Thync's Wearable Won't Just Measure Your Mood, It Will Fix It
Illustration: Randi Klett

What if you could strap on a wearable that could adjust your energy level, stress level, or ability to concentrate directly, without requiring you to lace up your running shoes, suck down a cup of coffee or tipple a glass of vino?

You might not have to wonder for long because mood-altering wearables are in testing, and heading towards becoming a consumer product.  One of the first will be from a startup company, Thync, which announced yesterday that it aims to bring consumer brain-tweaking wearables to market.

Thync has been in stealth mode for three years; it pulled back the curtains on Wednesday, announcing that it has raised $13 million from Khosla Ventures and other investors, and intends to give other mind-altering substances like caffeine and alcohol some serious competition.
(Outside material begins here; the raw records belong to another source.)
/-- 95_test_vectors.md S3: a call and then a return come back to the call site plus 2, with the same depth. -/
def Obligations.CallThenReturnComesBack : Prop :=
  ∀ (s t : State) (nnn : Address), s.sp.val < 16 → exec (.call nnn) s = .next t →
    exec .ret t = .next { s with stack := t.stack, pc := s.pc + 2#16 }

/-- 41_control_transfer.md R143 to R146: the four skips. -/
def Obligations.SkipsAddFourOrTwo : Prop :=
  EncodedAs 0x3000 0xF000 (fun w => .seImm (xOf w) (nnOf w)) ∧
  EncodedAs 0x4000 0xF000 (fun w => .sneImm (xOf w) (nnOf w)) ∧
  EncodedAs 0x5000 0xF00F (fun w => .seReg (xOf w) (yOf w)) ∧
  EncodedAs 0x9000 0xF00F (fun w => .sneReg (xOf w) (yOf w)) ∧
  ∀ (s : State) (x y : Reg) (nn : Byte),
    (∃ t, exec (.seImm x nn) s = .next t ∧ OnlyPc s t ∧
      t.pc.toNat = (s.pc.toNat + if s.v[x] = nn then 4 else 2) % 65536) ∧
    (∃ t, exec (.sneImm x nn) s = .next t ∧ OnlyPc s t ∧
      t.pc.toNat = (s.pc.toNat + if s.v[x] = nn then 2 else 4) % 65536) ∧
    (∃ t, exec (.seReg x y) s = .next t ∧ OnlyPc s t ∧
      t.pc.toNat = (s.pc.toNat + if s.v[x] = s.v[y] then 4 else 2) % 65536) ∧
    (∃ t, exec (.sneReg x y) s = .next t ∧ OnlyPc s t ∧
      t.pc.toNat = (s.pc.toNat + if s.v[x] = s.v[y] then 2 else 4) % 65536)

/-- 70_reset_and_hazards.md R295: a program that has reached a jump to itself stays there, and nothing changes. -/
def Obligations.JumpToSelfIsTheEnd : Prop := ∀ s : State, s.atSelfJump → ∀ n, SafeRun n s s

/-- 20_memory.md R66: from an even `pc` and even call sites, `pc` becomes odd only by a jump or call to an odd target. -/
def Obligations.PcStaysEven : Prop :=
  ∀ s t : State, s.evenPc → (∀ i, s.nextInstr = some i → evenTarget i) → step s = .next t → t.evenPc

/-! ## Immediate loads and the ALU group -/

/-- 42_immediate_and_alu.md R160, R161: `LD Vx,nn` and `ADD Vx,nn`, which wraps and writes no flag. -/
def Obligations.ImmediateFormsWriteVx : Prop :=
  EncodedAs 0x6000 0xF000 (fun w => .ldImm (xOf w) (nnOf w)) ∧
  EncodedAs 0x7000 0xF000 (fun w => .addImm (xOf w) (nnOf w)) ∧
  ∀ (s : State) (x : Reg) (nn : Byte),
    (∃ t, exec (.ldImm x nn) s = .next t ∧ t.v[x] = nn ∧ t.pc.toNat = (s.pc.toNat + 2) % 65536 ∧
      RegistersUnchangedBut x s t ∧ OnlyRegistersAndPc s t) ∧
    (∃ t, exec (.addImm x nn) s = .next t ∧ t.v[x].toNat = (s.v[x].toNat + nn.toNat) % 256 ∧
      t.pc.toNat = (s.pc.toNat + 2) % 65536 ∧ RegistersUnchangedBut x s t ∧ OnlyRegistersAndPc s t)

/-- 42_immediate_and_alu.md R162 to R165: the move and the three logic operations write `Vx` bit by bit and no flag. -/
def Obligations.MoveAndLogicWriteNoFlag : Prop :=
  EncodedAs 0x8000 0xF00F (fun w => .ldReg (xOf w) (yOf w)) ∧
  EncodedAs 0x8001 0xF00F (fun w => .orReg (xOf w) (yOf w)) ∧
  EncodedAs 0x8002 0xF00F (fun w => .andReg (xOf w) (yOf w)) ∧
  EncodedAs 0x8003 0xF00F (fun w => .xorReg (xOf w) (yOf w)) ∧
  ∀ (s : State) (x y : Reg),
    (∃ t, exec (.ldReg x y) s = .next t ∧ t.v[x] = s.v[y] ∧ t.pc.toNat = (s.pc.toNat + 2) % 65536 ∧
      RegistersUnchangedBut x s t ∧ OnlyRegistersAndPc s t) ∧
    (∃ t, exec (.orReg x y) s = .next t ∧
      (∀ j, t.v[x].getLsbD j = (s.v[x].getLsbD j || s.v[y].getLsbD j)) ∧
      t.pc.toNat = (s.pc.toNat + 2) % 65536 ∧ RegistersUnchangedBut x s t ∧ OnlyRegistersAndPc s t) ∧
    (∃ t, exec (.andReg x y) s = .next t ∧
      (∀ j, t.v[x].getLsbD j = (s.v[x].getLsbD j && s.v[y].getLsbD j)) ∧
      t.pc.toNat = (s.pc.toNat + 2) % 65536 ∧ RegistersUnchangedBut x s t ∧ OnlyRegistersAndPc s t) ∧
    (∃ t, exec (.xorReg x y) s = .next t ∧
      (∀ j, t.v[x].getLsbD j = (s.v[x].getLsbD j ^^ s.v[y].getLsbD j)) ∧
      t.pc.toNat = (s.pc.toNat + 2) % 65536 ∧ RegistersUnchangedBut x s t ∧ OnlyRegistersAndPc s t)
Thync says it is using “neurosignalling,” that is, a form of transcranial direct-current stimulation designed to shift a person’s brain waves in order to make her feel more energized or more relaxed. The company has tested the gadget, which goes on the head, not the wrist, on 2000 people to date. It has approval to do such research, but getting broader approval to put the device on the open consumer market may take a while.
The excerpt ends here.